8. A yarn breakage detection method based on image features of a vortex spinning according to claim 7, characterized in that, The specific steps of the fiber raw material defect detection process comprise: calling an externally connected fiber fineness detection device to obtain fineness distribution data of the current yarn raw material batch; if the dispersion degree of the fineness distribution data exceeds a preset raw material defect threshold value, outputting a raw material batch replacement alarm instruction to a spinning equipment operation and maintenance system.

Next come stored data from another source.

theorem State.finishTrans_kept {P : State → Prop} (kk : Kept P) (km : KeptM P) (kc : KeptC P) (kt : KeptT P) (ks : KeptS P) (kg : KeptK P) (kh : KeptH P) (kv : KeptV P) (kl : KeptL P) (kd : KeptD P [0x0010, 0x0040, 0x0041, 0x1001, 0x1002, 0x1010, 0x1011, 0x1012, 0x1013, 0x1015, 0x1016, 0x6003, 0xA003, 0xA004]) (kn : KeptN P) (kq : KeptQ P) {s : State} (h_s : P s) :
    P (State.finishTrans s) := by
  unfold State.finishTrans
  repeat' first
    | with_reducible assumption
    | with_reducible intro _
    | with_reducible apply State.reachState_kept
    | exact kd.mem (by decide)
    | exact kd.mem (pick_mem (by decide) (by decide))
    | exact kd.mono (by decide)
    | exact kn.mem _
    | split
    | fail_if_no_progress with_reducible apply kk.rest

theorem State.wakeForRun_kept {P : State → Prop} (kk : Kept P) (km : KeptM P) (kc : KeptC P) (kt : KeptT P) (ks : KeptS P) (kg : KeptK P) (kh : KeptH P) (kv : KeptV P) (kl : KeptL P) (kd : KeptD P [0x0010, 0x0040, 0x0041, 0x1001, 0x1002, 0x1010, 0x1011, 0x1012, 0x1013, 0x1015, 0x1016, 0x6003, 0xA003, 0xA004]) (kn : KeptN P) (kq : KeptQ P) {s : State} (h_s : P s) :
    P (State.wakeForRun s) := by
  unfold State.wakeForRun
  repeat' first
    | with_reducible assumption
    | with_reducible intro _
    | with_reducible apply State.finishTrans_kept
    | with_reducible apply State.wakeEvent_kept
    | with_reducible apply State.wakeNow_kept
    | exact kd.mem (by decide)
    | exact kd.mem (pick_mem (by decide) (by decide))
    | exact kd.mono (by decide)
    | exact kn.mem _
    | split
    | fail_if_no_progress with_reducible apply kk.rest

theorem execPowerGovern_kept {P : State → Prop}  (kh : KeptH P) (kd : KeptD P [0x0041, 0x1011, 0x1012, 0x1013, 0x1015, 0x1016]) {h : HalfId} {drawMw : Nat} {below10ms : Bool} {s : State} (h_s : P s) :
    KeptR P (execPowerGovern h drawMw below10ms s) := by
  unfold execPowerGovern
  repeat' first
    | with_reducible assumption
    | with_reducible intro _
    | (extract_lets +onlyGivenNames zz
       first
         | (with_reducible refine Kept.cut (P := P) (x := zz) ?_ ?_
            on_goal 2 => clear_value zz
            on_goal 1 => subst zz)
         | (with_reducible refine Kept.cut1 (P := P) (x := zz) ?_ ?_
            on_goal 2 => clear_value zz
            on_goal 1 => subst zz)
         | (have zn : Nat := zz
            clear zn
            subst zz)
         | clear_value zz
         | subst zz)
    | with_reducible refine KeptR.onPower ?_ (fun _ => ?_)
    | with_reducible refine KeptR.next ?_
    | with_reducible exact KeptR.fault _
    | with_reducible apply State.modHalf_kept
    | with_reducible apply State.put_kept
    | with_reducible apply State.regrant_kept
    | with_reducible apply State.throttle_kept
    | exact kd.mem (by decide)
    | exact kd.mem (pick_mem (by decide) (by decide))
    | exact kd.mono (by decide)
    | split
    | fail_if_no_progress with_reducible apply kk.rest

theorem execPowerFastClamp_kept {P : State → Prop}  (kh : KeptH P) (kd : KeptD P [0x1012, 0x1013, 0x1015, 0x1016]) {h : HalfId} {s : State} (h_s : P s) :
    KeptR P (execPowerFastClamp h s) := by
  unfold execPowerFastClamp
  repeat' first
    | with_reducible assumption
    | with_reducible intro _
    | with_reducible refine KeptR.onPower ?_ (fun _ => ?_)
    | with_reducible refine KeptR.next ?_
    | with_reducible exact KeptR.fault _
    | with_reducible apply State.modHalf_kept
    | with_reducible apply State.throttle_kept
    | exact kd.mem (by decide)
    | exact kd.mem (pick_mem (by decide) (by decide))
    | exact kd.mono (by decide)
    | split
    | fail_if_no_progress with_reducible apply kk.rest

theorem execDroopDetect_kept {P : State → Prop}  (kh : KeptH P) (kd : KeptD P [0x1012, 0x1013, 0x1015, 0x1016, 0x7000, 0x7001]) {h : HalfId} {course : Nat} {s : State} (h_s : P s) :
    KeptR P (execDroopDetect h course s) := by
  unfold execDroopDetect
  repeat' first
    | with_reducible assumption
    | with_reducible intro _
    | (extract_lets +onlyGivenNames zz
       first
         | (with_reducible refine Kept.cut (P := P) (x := zz) ?_ ?_
            on_goal 2 => clear_value zz
            on_goal 1 => subst zz)
         | (with_reducible refine Kept.cut1 (P := P) (x := zz) ?_ ?_
            on_goal 2 => clear_value zz
            on_goal 1 => subst zz)
         | (have zn : Nat := zz
            clear zn
            subst zz)
         | clear_value zz
         | subst zz)
    | with_reducible refine KeptR.onPower ?_ (fun _ => ?_)
    | with_reducible refine KeptR.next ?_
    | with_reducible exact KeptR.fault _
    | with_reducible apply State.bump_kept
    | with_reducible apply State.modHalf_kept
    | with_reducible apply State.riskEvent_kept
    | with_reducible apply State.throttle_kept
    | exact kd.mem (by decide)
    | exact kd.mem (pick_mem (by decide) (by decide))
    | exact kd.mono (by decide)
    | split
    | fail_if_no_progress with_reducible apply kk.rest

9. The yarn breakage detection method based on image features of a vortex spinning according to claim 7, characterized in that, The mechanical fault diagnosis process comprises: collecting real-time frequency spectrum data of a spinning equipment vibration sensor; if there is an abnormal frequency component related to the spindle base frequency harmonic in the real-time frequency spectrum data, which exceeds a preset coincidence degree, outputting a spindle bearing maintenance instruction to a spinning equipment operation and maintenance system.
10. An image feature based vortex spinning broken end detection system, characterized in that, The detection system comprises: an image acquisition module, configured to acquire a double-channel original image sequence of the vortex spun yarn, including an infrared light channel image and a blue light channel image acquired synchronously; An image processing module is configured to preprocess the double-channel raw image sequence, generate an enhanced image, and extract yarn centerline coordinates and a hair distribution matrix in the enhanced image; A feature extraction module is configured to perform spatiotemporal feature extraction based on the yarn centerline coordinates and the hair distribution matrix, generate a feature vector and a time-series feature matrix composed of continuous multiple frames of feature vectors; A yarn breakage risk control module is configured to calculate a yarn breakage risk index and generate a control instruction according to the feature vector, the time-series feature matrix and parameters in a preset knowledge base; An execution feedback module is configured to perform a spinning equipment control operation corresponding to the control instruction, and collect fault data packets in the execution process; A parameter updating module is configured to update the parameters in the preset knowledge base according to the fault data packets and measurement data fed back by an external calibration device.